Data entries
==========
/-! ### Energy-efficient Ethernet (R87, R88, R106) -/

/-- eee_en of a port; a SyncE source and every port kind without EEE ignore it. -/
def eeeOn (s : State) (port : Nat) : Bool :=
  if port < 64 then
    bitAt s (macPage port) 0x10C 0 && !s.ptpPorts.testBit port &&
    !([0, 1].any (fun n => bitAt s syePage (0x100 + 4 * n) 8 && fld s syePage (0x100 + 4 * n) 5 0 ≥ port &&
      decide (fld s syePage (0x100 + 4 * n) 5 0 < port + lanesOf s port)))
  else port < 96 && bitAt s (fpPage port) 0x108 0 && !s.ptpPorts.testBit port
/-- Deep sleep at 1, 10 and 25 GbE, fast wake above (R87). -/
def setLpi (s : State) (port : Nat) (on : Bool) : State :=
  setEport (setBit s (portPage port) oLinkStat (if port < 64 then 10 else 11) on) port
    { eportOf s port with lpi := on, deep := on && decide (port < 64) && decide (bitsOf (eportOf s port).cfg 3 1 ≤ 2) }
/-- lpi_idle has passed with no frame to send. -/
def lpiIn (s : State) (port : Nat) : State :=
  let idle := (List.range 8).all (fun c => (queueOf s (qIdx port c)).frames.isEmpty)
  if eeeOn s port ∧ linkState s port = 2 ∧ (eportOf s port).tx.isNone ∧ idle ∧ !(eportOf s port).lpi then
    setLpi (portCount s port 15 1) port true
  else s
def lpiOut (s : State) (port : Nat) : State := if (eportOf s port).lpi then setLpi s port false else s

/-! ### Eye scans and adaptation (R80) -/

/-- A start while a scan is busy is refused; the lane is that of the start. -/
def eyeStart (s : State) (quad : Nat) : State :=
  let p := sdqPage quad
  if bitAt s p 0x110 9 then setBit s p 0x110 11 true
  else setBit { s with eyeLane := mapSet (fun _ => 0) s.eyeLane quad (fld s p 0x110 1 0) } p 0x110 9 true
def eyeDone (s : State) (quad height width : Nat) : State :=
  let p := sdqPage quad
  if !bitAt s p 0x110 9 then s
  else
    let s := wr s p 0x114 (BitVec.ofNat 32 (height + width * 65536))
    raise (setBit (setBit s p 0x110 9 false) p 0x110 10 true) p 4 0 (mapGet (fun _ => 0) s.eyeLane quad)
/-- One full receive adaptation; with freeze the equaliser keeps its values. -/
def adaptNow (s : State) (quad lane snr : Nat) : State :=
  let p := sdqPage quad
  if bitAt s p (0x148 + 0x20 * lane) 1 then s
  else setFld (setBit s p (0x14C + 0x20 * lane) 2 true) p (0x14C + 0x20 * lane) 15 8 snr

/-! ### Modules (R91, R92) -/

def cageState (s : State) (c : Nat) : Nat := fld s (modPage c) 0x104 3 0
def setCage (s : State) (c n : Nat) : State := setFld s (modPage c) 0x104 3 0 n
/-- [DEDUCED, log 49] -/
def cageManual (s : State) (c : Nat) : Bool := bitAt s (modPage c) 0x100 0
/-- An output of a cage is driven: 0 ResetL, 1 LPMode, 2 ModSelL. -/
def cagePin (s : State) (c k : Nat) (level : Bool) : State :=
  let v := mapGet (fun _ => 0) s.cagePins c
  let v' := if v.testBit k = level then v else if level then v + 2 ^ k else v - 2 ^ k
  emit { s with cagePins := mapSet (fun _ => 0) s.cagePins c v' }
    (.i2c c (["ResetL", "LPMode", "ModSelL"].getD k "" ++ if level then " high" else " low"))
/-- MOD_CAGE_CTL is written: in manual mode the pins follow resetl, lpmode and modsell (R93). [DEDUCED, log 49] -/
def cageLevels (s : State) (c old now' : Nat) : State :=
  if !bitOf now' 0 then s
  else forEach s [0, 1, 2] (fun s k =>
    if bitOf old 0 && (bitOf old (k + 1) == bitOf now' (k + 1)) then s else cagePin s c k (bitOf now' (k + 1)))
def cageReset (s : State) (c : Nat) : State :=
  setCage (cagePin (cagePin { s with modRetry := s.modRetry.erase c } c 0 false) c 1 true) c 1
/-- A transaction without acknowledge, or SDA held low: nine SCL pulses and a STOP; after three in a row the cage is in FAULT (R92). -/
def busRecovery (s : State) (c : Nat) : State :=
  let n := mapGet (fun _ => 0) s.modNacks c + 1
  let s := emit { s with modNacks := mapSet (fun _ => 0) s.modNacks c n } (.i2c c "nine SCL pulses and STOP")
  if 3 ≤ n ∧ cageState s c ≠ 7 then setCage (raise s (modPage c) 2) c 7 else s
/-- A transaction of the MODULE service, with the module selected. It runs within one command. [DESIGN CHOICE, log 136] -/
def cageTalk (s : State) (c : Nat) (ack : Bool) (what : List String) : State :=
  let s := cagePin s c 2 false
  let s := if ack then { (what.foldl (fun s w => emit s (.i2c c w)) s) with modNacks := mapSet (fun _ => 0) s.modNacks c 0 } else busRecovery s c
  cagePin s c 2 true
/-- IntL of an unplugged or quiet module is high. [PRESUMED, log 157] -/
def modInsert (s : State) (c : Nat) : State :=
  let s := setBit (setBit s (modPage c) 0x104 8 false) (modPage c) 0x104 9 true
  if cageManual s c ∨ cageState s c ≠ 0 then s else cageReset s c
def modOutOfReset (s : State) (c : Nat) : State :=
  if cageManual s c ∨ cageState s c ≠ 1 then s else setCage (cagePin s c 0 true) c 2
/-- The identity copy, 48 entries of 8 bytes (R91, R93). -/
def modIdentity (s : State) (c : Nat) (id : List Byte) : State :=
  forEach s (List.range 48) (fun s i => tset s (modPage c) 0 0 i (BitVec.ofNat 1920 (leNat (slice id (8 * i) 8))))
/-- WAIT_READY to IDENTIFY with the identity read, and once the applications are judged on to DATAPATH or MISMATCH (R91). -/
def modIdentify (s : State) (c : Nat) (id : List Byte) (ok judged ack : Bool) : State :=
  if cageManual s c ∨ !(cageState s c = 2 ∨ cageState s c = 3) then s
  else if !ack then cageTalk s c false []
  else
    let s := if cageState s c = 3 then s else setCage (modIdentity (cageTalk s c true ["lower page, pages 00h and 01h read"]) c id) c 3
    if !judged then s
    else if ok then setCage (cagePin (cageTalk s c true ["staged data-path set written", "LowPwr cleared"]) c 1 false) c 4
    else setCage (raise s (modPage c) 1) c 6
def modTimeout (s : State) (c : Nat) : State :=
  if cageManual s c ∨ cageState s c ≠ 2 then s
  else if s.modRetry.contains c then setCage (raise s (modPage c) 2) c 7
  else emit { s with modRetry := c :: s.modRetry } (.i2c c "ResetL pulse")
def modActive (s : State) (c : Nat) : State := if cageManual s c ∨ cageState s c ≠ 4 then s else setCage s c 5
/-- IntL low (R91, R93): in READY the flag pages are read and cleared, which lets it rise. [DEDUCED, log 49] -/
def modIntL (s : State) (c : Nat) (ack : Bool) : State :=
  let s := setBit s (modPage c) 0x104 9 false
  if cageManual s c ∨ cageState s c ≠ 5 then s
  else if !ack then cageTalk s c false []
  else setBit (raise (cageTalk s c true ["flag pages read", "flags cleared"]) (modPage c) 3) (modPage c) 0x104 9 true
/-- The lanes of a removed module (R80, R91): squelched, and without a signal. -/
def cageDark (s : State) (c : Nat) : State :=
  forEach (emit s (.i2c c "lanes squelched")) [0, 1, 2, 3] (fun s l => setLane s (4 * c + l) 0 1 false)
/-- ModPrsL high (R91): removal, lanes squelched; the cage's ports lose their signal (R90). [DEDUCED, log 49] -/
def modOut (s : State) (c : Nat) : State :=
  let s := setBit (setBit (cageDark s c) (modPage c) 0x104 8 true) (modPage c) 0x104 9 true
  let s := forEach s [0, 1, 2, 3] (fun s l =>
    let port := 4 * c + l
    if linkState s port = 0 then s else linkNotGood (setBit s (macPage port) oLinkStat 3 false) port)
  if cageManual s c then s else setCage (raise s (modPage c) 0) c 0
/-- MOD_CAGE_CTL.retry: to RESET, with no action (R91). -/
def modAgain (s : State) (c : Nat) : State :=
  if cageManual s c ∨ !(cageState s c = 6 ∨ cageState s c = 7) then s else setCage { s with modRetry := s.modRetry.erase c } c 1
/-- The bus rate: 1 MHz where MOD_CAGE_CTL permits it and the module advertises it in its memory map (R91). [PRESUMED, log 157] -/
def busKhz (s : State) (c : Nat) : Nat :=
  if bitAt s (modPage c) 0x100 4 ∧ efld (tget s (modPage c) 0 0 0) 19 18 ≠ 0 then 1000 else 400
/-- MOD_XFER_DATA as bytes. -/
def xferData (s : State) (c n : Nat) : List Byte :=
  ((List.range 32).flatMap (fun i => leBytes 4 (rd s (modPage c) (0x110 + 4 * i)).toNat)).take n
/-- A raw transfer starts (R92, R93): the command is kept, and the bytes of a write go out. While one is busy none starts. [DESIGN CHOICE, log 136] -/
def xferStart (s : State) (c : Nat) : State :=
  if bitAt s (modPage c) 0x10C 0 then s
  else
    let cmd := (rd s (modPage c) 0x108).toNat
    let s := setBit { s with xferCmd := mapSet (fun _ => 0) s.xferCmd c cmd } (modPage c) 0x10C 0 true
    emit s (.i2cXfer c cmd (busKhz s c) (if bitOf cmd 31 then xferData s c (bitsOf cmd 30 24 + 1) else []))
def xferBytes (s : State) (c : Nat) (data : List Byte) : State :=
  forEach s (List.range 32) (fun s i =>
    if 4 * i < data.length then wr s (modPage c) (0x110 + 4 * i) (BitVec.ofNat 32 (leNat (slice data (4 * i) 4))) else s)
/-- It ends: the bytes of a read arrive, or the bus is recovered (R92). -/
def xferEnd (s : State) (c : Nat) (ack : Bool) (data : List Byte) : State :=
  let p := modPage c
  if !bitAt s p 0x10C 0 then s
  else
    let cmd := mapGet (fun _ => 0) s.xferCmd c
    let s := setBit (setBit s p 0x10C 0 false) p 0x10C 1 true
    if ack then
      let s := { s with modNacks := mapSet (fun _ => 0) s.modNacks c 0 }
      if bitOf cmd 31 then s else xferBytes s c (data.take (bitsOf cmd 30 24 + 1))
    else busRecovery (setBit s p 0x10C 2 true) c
==========
TO DO
Starting at the line above that contains "setEport (setBit s", repeat each line exactly up to and including the line that contains "let idle := (List.range", and stop there.

EXPECTED OUTPUT
  setEport (setBit s (portPage port) oLinkStat (if port < 64 then 10 else 11) on) port
    { eportOf s port with lpi := on, deep := on && decide (port < 64) && decide (bitsOf (eportOf s port).cfg 3 1 ≤ 2) }
/-- lpi_idle has passed with no frame to send. -/
def lpiIn (s : State) (port : Nat) : State :=
  let idle := (List.range 8).all (fun c => (queueOf s (qIdx port c)).frames.isEmpty)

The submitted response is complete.